All I can say for certain is I hope the posh boy from Made In Chelsea trips over his own self-entitlement. Yes, I know what you’re thinking: just because I’m from Germany’s landed gentry and my father was a top European civil servant that doesn’t mean I’m snooty.

Mein gott. I lived on London for a year in 1978. I loved the Clash and the Buzzcocks. I’m still a punkette. But you want to know if I think we’ll have a Brexit deal? One word. Boris. How can we trust him?

He’d steal the chocolate out of a kinder’s advent calendar, and given the number of kinders he’s said to have, that’s a lot of chocolate.

Yes, I have lots of kinds myself – seven in fact – and my husband and I gave them all dwarfs nicknames. But if I had to come up with a nickname for your PM, how about a word I heard Nicola use in the autumn about him. Sleekit? Is that how you say it?

He says Britain will leave and sign up to Australian Terms. Idiotie! Even the Australians don’t want Australian terms now.

Now, some think Boris and I are bester freunds, just because we went to the same international school in Brussels, and even had the same teacher. But it was not at the same time, thanks goodness.

But I really want us to have a treaty. When I was at the London School of Economics, my flatmate once attached a string of cowbells to the front door, in the hope that I might remember to close it when I’d trundle home in the early hours of the morning.
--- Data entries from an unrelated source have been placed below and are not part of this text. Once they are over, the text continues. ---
-- ==== Sys2Proof/Laws/Ops.lean ====
section
/-! SUPPORT. What the shared operations can do, said once: guards and sources, how an instruction ends, the commit point, the ways of
taking an exception, the PC's advance. -/

namespace Sys2Proof.Machine

/-! ## Guards and sources -/

/-- Everything that a guard can answer (R168). -/
theorem guard_cases (s : State) (g : BitVec 3) :
    (s.goes g ∧ s.guard g = .ok true) ∨ (s.goesNot g ∧ s.guard g = .ok false) ∨
    (g ≠ 0 ∧ s.hand.xEmpty (g.setWidth 5) = true ∧ s.guard g = .error (.wait .register s)) := by
  by_cases h0 : g = 0
  · exact .inl ⟨.inl h0, by simp [State.guard, h0]⟩
  · by_cases he : s.hand.xEmpty (g.setWidth 5) = true
    · exact .inr (.inr ⟨h0, he, by unfold State.guard; rw [if_neg h0]; exact if_pos he⟩)
    · have hf : s.hand.xEmpty (g.setWidth 5) = false := by simpa using he
      by_cases hz : s.hand.getX (g.setWidth 5) = 0
      · exact .inr (.inl ⟨⟨h0, hf, hz⟩, by unfold State.guard; rw [if_neg h0]; simp only [hf, hz]; rfl⟩)
      · exact .inl ⟨.inr ⟨hf, hz⟩, by unfold State.guard; rw [if_neg h0]; simp only [hf]; simpa using hz⟩

theorem guard_goes (s : State) (g : BitVec 3) (h : s.goes g) : s.guard g = .ok true := by
  rcases h with h | ⟨h1, h2⟩
  · simp [State.guard, h]
  · by_cases h0 : g = 0
    · simp [State.guard, h0]
    · simp only [Hand.full] at h1
      unfold State.guard
      rw [if_neg h0]
      simp only [h1]
      simpa using h2

theorem guard_goesNot (s : State) (g : BitVec 3) (h : s.goesNot g) : s.guard g = .ok false := by
  obtain ⟨h0, h1, h2⟩ := h
  simp only [Hand.full] at h1
  unfold State.guard
  rw [if_neg h0]
  simp only [h1, h2]
  rfl

/-- A full scalar source gives its register (R157). -/
theorem src_full (s : State) (i : Nat) (r : Fld5) (t : Bit) (h : s.hand.full r) : s.src i r t = .ok (s.hand.getX r) := by
  simp only [Hand.full] at h
  simp [State.src, h]

/-- An empty scalar source traps or waits (R157, R83). -/
theorem src_empty (s : State) (i : Nat) (r : Fld5) (t : Bit) (h : s.hand.xEmpty r = true) :
    s.src i r t = if t = 1 then .error (.trap (Trap.mk' .emptyRead (BitVec.ofNat 64 (32 * i + r.toNat))) s)
      else .error (.wait .register s) := by
  simp [State.src, h]

theorem dest_full (s : State) (r : Fld5) (h : s.hand.full r) : s.dest r = .ok () := by
  simp only [Hand.full] at h
  simp [State.dest, h]

theorem dest_empty (s : State) (r : Fld5) (h : s.hand.xEmpty r = true) : s.dest r = .error (.wait .register s) := by
  simp [State.dest, h]

@[simp] theorem full_zero (h : Hand) : h.full 0 := by simp [Hand.full, Hand.xEmpty]

/-! ## How an instruction ends -/

@[simp] theorem finish_ok (s : State) : finish (.ok s) = .next s := rfl
@[simp] theorem finish_wait (s : State) (w : Wait) : finish (.error (.wait w s)) = .next (s.waits w) := rfl
@[simp] theorem finish_rewound (s : State) : finish (.error (.rewound s)) = .next { s with latch := .waited .rewound } := rfl

/-- A trap ends the instruction as `State.trapped` says. -/
@[simp] theorem finish_trap (s : State) (t : Trap) : finish (.error (.trap t s)) = .next (s.trapped t) := rfl

/-- Of an instruction that is no member of a convoy it is taken, once no earlier spawn awaits its status (R357). -/
theorem trapped_taken (s : State) (t : Trap) (hc : s.hand.convoy = none) (h : s.hand.spawnless) :
    s.trapped t = { s.take t with latch := .trapped t } := by
  unfold State.trapped
  rw [if_neg (by simp [hc]), if_neg (by simpa [Hand.spawning] using h)]

/-- However an instruction ends, the device goes on. -/
theorem finish_next (r : Run State) : ∃ t, finish r = .next t := by
  match r with
  | .ok _ | .error (.trap _ _) | .error (.wait _ _) | .error (.rewound _) => exact ⟨_, rfl⟩

/-- A guarded instruction that executes is its body. -/
theorem guarded_goes (s : State) (g : BitVec 3) (body : State → Run State) (h : s.goes g) : guarded s g body = finish (body s) := by
  unfold guarded
  rw [guard_goes s g h]
  rfl

/-- A guarded-off instruction only moves on (R168). -/
theorem guarded_goesNot (s : State) (g : BitVec 3) (body : State → Run State) (h : s.goesNot g) :
    guarded s g body = .next (s.retire 4) := by
  unfold guarded
  rw [guard_goesNot s g h]
  rfl

/-! ## The commit point (R147) -/

/-- Of the current hand, a state differs from another in its ordering and its strip alone. -/
def SameButStrip (s t : State) : Prop := ∃ o st, t.hand = { s.hand with ord := o, strip := st }

theorem SameButStrip.rfl' (s : State) : SameButStrip s s := ⟨s.hand.ord, s.hand.strip, rfl⟩

theorem SameButStrip.trans {s t u : State} (h : SameButStrip s t) (k : SameButStrip t u) : SameButStrip s u := by
  obtain ⟨o, st, h⟩ := h
  obtain ⟨o', st', k⟩ := k
  exact ⟨o', st', by rw [k, h]⟩

theorem clearTag_sameButStrip (s : State) (line : Nat) : SameButStrip s (s.clearTag line) := by
  unfold State.clearTag
  split
  · exact .rfl' s
  · simp only [State.modHand]
    split
    · exact ⟨_, s.hand.strip, rfl⟩
    · exact .rfl' s

theorem putLive_sameButStrip (s : State) (k : Nat) (b : Byte) : SameButStrip s (s.putLive k b) := by
  obtain ⟨o, st, h⟩ := clearTag_sameButStrip s (lineOf k)
  refine ⟨o, st, Eq.trans ?_ h⟩
  unfold State.putLive
  simp only
  repeat (first | split | rfl)

theorem retain_hand (s t : State) (w : Writer) (k : Nat) (h : s.retain w k = some t) : t.hand = s.hand := by
  unfold State.retain at h
  simp only at h
  repeat' split at h
  all_goals first | exact (congrArg State.hand (Option.some.inj h)).symm | exact absurd h nofun

theorem performByte_sameButStrip (s : State) (b : Buffered) : SameButStrip s (s.performByte b) := by
  unfold State.performByte
  simp only
  split
  · rename_i t ht
    obtain ⟨o, st, h⟩ := putLive_sameButStrip t b.key b.val
    exact ⟨o, st, h.trans (by rw [retain_hand _ _ _ _ ht])⟩
  · exact ⟨s.hand.ord, _, rfl⟩

theorem foldl_performByte_sameButStrip (l : List Buffered) (s : State) : SameButStrip s (l.foldl State.performByte s) := by
  induction l generalizing s with
  | nil => exact .rfl' s
  | cons b l ih => exact (performByte_sameButStrip s b).trans (ih _)

theorem drain_sameButStrip (s : State) : SameButStrip s s.drain := by
  unfold State.drain
  simp only
  split
  · exact .rfl' s
  · refine SameButStrip.trans (t := _) ?_ ⟨_, _, rfl⟩
    refine SameButStrip.trans (t := _) ⟨s.hand.ord, _, rfl⟩ (foldl_performByte_sameButStrip _ _)

/-- A commit point changes, of the current hand, its ordering and its strip alone. -/
theorem commit_sameButStrip (s : State) : SameButStrip s s.commit := by
  unfold State.commit
  split
  · exact (drain_sameButStrip s).trans ⟨_, _, rfl⟩
  · exact .rfl' s

/-- Outside a protected strip a commit point does nothing. -/
theorem commit_of_not_prot (s : State) (h : s.hand.strip.prot = false) : s.commit = s := by
  simp [State.commit, h]

@[simp] theorem commit_prot (s : State) : s.commit.hand.strip.prot = false := by
  unfold State.commit
  split
  · rfl
  · rename_i h; simpa using h

/-- The registers, the position and the CSRs that a commit point leaves. -/
theorem commit_regs (s : State) : s.commit.hand.x = s.hand.x ∧ s.commit.hand.v = s.hand.v ∧ s.commit.hand.p = s.hand.p ∧
    s.commit.hand.csr = s.hand.csr ∧ s.commit.hand.pc = s.hand.pc ∧ s.commit.hand.loops = s.hand.loops ∧
    s.commit.hand.frame = s.hand.frame ∧ s.commit.hand.convoy = s.hand.convoy ∧ s.commit.hand.producers = s.hand.producers ∧
    s.commit.hand.streams = s.hand.streams ∧ s.commit.hand.lq = s.hand.lq ∧ s.commit.hand.handles = s.hand.handles ∧
    s.commit.hand.sched = s.hand.sched ∧ s.commit.hand.status = s.hand.status := by
  obtain ⟨o, st, h⟩ := commit_sameButStrip s
  rw [h]
  exact ⟨rfl, rfl, rfl, rfl, rfl, rfl, rfl, rfl, rfl, rfl, rfl, rfl, rfl, rfl⟩

/-! ## Taking an exception (R356 to R362) -/

/-- Counting an uncorrectable read touches no hand. -/
@[simp] theorem countBad_hand (s : State) (t : Trap) : (s.countBad t).hand = s.hand := by
  unfold State.countBad State.countBadAt
  repeat (first | split | rfl)

/-- An error of another cause is not counted. -/
theorem countBad_other (s : State) (t : Trap) (h : t.cause ≠ .uncorrectable) : s.countBad t = s := if_pos h

/-- The checkpoint's PC, which a protected strip goes back to (R148). -/
abbrev Hand.ckptPc (h : Hand) : Reg64 := (h.strip.ckpt.map (·.pc)).getD h.pc

/-- An uncorrectable error that a protected strip retries (R362). -/
theorem take_retry (s : State) (t : Trap) (hu : t.cause = .uncorrectable) (hp : s.hand.strip.prot = true) (hr : t.retries = true) :
    s.take t = if 4 ≤ s.hand.strip.retries + 1
      then (s.countBad t).toSystem (Trap.mk' .stripRetryExhausted s.hand.ckptPc) true
      else (s.countBad t).rewind.retry (s.hand.strip.retries + 1) := by
  unfold State.take
  simp only [countBad_hand]
  rw [if_pos ⟨hu, hp, hr⟩]
  simp [State.retried]

/-- Any other uncorrectable error is posted (R362). -/
theorem take_uncorrectable (s : State) (t : Trap) (hu : t.cause = .uncorrectable)
    (h : s.hand.strip.prot = false ∨ t.retries = false) : s.take t = (s.countBad t).toSystem t s.hand.strip.prot := by
  unfold State.take
  simp only [countBad_hand]
  rw [if_neg, if_pos hu]
  rintro ⟨-, hp, hr⟩
  rcases h with h | h <;> simp_all

/-- GANG-ABORT in a protected strip rewinds it and names the checkpointed PC (R367). -/
theorem take_gangAbort (s : State) (t : Trap) (hg : t.cause = .gangAbort) (hp : s.hand.strip.prot = true) :
    s.take t = if s.hand.csr.tvec = 0 ∨ s.hand.csr.hm = true then s.toSystemAt t true s.hand.ckptPc
      else s.rewind.inHand t s.rewind.hand.pc true := by
  have hu : t.cause ≠ .uncorrectable := by rw [hg]; decide
  unfold State.take
  simp only [countBad_other s t hu]
  rw [if_neg (fun h => hu h.1), if_neg hu, if_pos ⟨hg, hp⟩]

/-- A cause of the system fault queue, or one with no handler to go to, is posted (R356, R359, R361). -/
theorem take_system (s : State) (t : Trap) (hu : t.cause ≠ .uncorrectable) (hg : t.cause ≠ .gangAbort ∨ s.hand.strip.prot = false)
    (h : t.cause.toSystem = true ∨ s.hand.csr.tvec = 0 ∨ s.hand.csr.hm = true) : s.take t = s.toSystem t true := by
  unfold State.take
  simp only [countBad_other s t hu]
  rw [if_neg (fun k => hu k.1), if_neg hu, if_neg (by rintro ⟨k, p⟩; rcases hg with g | g <;> simp_all), if_pos h]

/-- Every other trap goes to the hand's own handler (R358), while the buffer that its delivery drains decodes. -/
theorem take_inHand (s : State) (t : Trap) (hd : s.drains) (hu : t.cause ≠ .uncorrectable) (hg : t.cause ≠ .gangAbort ∨
  s.hand.strip.prot = false)
    (h : t.cause.toSystem = false ∧ s.hand.csr.tvec ≠ 0 ∧ s.hand.csr.hm = false) : s.take t = s.inHand t s.hand.trapPc false := by
  unfold State.take
  simp only [countBad_other s t hu]
  rw [if_neg (fun k => hu k.1), if_neg hu, if_neg (by rintro ⟨k, p⟩; rcases hg with g | g <;> simp_all),
    if_neg (by rintro (k | k | k); exacts [Bool.noConfusion (h.1.symm.trans k), h.2.1 k, Bool.noConfusion (h.2.2.symm.trans k)])]
  simp only [hd]

/-! ## The PC -/

/-- Outside a frame and a convoy, with no loop, an instruction's successor is the next word. -/
theorem advance_next (h : Hand) (n : Nat) (hf : h.frame = none) (hc : h.convoy = none) (hl : h.loops = []) :
    h.advance n = { h with pc := h.pc + BitVec.ofNat 64 n } := by
  simp [Hand.advance, hf, hc, Hand.iterEnd, hl]

/-- Completing changes, of the current hand, its position, its status and its count alone. -/
theorem retire_hand (s : State) (n : Nat) : (s.retire n).hand = { s.hand with
    pc := (s.hand.advance n).pc, loops := (s.hand.advance n).loops, frame := (s.hand.advance n).frame, status := .running,
    sched := { s.hand.sched with retiredCount := s.hand.sched.retiredCount + 1 } } := by
  have key : ∀ h : Hand, ∀ a b, h.iterEnd a b = { h with pc := (h.iterEnd a b).pc, loops := (h.iterEnd a b).loops } := by
    intro h a b
    unfold Hand.iterEnd
    split
    · rfl
    · split
      · rfl
      · rfl
  have adv : ∀ h : Hand, h.advance n =
      { h with pc := (h.advance n).pc, loops := (h.advance n).loops, frame := (h.advance n).frame } := by
    intro h
    unfold Hand.advance
    split
    · split
      · rfl
      · split
        · rfl
        · simp only
          rw [key]
    · rename_i hf
      split
      · rfl
      · rw [key]
  unfold State.retire
  simp only
  rw [adv s.hand]

end Sys2Proof.Machine
end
Oh, I loved those punk clubs.

But my point is this; even though the Baader-Meinhof gang could have been trying to kidnap me – on account of my background – I don’t like to snib the lock until the very last minute.

And this job is not about losing members. I text Angela – she’s like a sister to me – every day, and I’m not going to admit we’ve lost the UK to a numpty –another great word I learned from Nicola.

But Nicola, don’t you be clapping like a baby seal in delight at the PM’s idiocy. If Scotland becomes independent it could take a decade before we can be together again. And the fish fight could still sink us.

Anyway, I have to go. I horse ride at the weekends back in Hanover. Just tell Alexander Boris de Pfeffel to take a Tom Cruise pill and chill out.

And I’m crossing my fingers for Maisie in Strictly.